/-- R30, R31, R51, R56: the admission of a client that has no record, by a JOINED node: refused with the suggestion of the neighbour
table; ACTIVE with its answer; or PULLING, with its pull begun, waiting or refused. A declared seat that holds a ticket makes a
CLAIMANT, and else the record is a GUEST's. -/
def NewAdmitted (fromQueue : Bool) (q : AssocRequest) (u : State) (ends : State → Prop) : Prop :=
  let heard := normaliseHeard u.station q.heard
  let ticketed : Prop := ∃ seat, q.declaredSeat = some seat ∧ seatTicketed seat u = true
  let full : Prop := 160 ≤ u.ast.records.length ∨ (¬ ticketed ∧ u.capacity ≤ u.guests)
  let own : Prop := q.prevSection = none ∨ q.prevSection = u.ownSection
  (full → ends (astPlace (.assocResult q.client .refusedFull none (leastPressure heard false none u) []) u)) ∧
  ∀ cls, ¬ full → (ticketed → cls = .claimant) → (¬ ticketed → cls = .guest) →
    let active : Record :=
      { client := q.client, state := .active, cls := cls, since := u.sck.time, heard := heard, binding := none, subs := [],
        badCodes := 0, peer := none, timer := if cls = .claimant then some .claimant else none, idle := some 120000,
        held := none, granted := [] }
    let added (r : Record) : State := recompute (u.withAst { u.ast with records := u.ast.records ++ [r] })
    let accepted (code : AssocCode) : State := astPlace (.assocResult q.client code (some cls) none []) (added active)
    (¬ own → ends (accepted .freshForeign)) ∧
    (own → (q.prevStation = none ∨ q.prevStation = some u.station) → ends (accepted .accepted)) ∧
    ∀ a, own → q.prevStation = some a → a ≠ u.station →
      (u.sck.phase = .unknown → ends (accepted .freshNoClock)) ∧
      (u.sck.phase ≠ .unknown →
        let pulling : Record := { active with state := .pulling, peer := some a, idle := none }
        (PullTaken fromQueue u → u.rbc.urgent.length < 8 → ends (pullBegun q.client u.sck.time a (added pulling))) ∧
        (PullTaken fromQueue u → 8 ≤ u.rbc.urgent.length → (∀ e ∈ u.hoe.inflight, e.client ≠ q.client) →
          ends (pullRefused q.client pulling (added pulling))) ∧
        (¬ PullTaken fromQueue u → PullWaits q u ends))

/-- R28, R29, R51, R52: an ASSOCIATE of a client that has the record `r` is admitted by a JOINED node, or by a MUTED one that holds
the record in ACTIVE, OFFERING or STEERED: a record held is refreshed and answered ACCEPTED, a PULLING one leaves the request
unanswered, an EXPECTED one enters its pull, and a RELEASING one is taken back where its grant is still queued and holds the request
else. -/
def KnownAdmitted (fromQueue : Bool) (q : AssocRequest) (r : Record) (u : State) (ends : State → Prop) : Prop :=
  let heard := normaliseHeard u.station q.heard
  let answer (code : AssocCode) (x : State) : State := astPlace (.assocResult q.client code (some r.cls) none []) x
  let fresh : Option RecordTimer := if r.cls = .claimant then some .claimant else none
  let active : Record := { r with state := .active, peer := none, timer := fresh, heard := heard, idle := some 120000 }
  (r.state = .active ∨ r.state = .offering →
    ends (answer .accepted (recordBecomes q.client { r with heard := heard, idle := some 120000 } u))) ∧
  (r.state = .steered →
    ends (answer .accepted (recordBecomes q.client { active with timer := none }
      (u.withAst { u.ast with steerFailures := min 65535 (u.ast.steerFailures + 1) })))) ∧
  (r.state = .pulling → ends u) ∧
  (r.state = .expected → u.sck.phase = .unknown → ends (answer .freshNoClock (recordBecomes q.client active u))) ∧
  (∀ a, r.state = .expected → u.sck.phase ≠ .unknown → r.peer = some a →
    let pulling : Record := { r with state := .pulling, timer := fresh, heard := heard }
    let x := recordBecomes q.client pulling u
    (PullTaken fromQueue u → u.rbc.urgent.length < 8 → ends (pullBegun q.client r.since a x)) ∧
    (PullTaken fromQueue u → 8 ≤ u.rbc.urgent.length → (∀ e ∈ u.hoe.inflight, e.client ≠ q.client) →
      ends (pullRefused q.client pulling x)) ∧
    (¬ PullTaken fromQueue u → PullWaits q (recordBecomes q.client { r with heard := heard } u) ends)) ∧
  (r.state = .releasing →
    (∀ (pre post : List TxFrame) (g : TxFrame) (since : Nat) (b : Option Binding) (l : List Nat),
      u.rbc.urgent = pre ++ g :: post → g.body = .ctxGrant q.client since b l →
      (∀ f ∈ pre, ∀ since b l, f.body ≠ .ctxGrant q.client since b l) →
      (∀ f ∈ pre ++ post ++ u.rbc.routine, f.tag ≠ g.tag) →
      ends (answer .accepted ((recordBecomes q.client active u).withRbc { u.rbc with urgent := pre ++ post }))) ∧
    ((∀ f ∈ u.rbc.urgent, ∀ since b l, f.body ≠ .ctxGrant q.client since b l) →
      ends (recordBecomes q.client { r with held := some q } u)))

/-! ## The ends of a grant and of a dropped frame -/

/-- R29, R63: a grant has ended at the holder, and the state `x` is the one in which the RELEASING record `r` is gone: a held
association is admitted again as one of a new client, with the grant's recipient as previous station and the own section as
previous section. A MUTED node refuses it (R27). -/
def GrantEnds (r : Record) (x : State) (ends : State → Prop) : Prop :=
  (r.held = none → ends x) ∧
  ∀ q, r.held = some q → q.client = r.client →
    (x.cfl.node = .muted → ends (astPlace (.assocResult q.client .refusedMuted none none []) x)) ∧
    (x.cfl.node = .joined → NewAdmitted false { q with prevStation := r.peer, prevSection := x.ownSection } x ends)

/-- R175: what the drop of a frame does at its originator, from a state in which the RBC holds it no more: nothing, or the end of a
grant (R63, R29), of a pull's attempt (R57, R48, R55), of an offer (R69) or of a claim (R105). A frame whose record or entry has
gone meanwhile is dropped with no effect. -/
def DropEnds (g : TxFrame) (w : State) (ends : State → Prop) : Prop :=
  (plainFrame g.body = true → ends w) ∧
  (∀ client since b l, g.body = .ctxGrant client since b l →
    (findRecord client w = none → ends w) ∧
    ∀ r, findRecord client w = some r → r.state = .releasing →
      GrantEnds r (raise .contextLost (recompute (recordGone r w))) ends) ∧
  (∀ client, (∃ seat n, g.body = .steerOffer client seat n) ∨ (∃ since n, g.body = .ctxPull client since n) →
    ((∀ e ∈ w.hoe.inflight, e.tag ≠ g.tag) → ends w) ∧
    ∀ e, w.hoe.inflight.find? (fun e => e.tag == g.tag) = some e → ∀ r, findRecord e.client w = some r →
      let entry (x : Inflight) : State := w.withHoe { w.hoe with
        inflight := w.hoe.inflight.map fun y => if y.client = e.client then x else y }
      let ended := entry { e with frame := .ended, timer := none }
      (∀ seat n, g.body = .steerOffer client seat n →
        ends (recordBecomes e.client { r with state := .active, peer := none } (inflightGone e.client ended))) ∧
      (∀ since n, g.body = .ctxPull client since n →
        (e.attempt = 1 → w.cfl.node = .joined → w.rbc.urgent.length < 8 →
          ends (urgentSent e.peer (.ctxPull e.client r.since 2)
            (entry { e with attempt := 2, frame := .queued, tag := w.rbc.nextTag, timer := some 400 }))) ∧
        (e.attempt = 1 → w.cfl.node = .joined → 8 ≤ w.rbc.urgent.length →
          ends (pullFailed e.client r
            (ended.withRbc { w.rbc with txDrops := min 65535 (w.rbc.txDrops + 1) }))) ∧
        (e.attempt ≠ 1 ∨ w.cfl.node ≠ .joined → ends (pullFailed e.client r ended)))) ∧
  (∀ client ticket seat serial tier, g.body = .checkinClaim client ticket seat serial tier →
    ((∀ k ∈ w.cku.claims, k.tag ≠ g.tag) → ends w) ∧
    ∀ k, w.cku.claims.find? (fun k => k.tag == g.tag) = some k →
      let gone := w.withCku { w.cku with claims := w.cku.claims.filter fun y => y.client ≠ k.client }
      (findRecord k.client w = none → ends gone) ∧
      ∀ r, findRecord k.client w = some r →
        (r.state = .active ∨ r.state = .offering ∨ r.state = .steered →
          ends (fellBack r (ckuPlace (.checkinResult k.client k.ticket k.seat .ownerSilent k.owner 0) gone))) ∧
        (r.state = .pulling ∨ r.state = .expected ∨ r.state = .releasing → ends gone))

- - - - -

Show all lines in the records above that hold "pullBegun".

- **WRITTEN SOLUTION**:
        (PullTaken fromQueue u → u.rbc.urgent.length < 8 → ends (pullBegun q.client u.sck.time a (added pulling))) ∧
    (PullTaken fromQueue u → u.rbc.urgent.length < 8 → ends (pullBegun q.client r.since a x)) ∧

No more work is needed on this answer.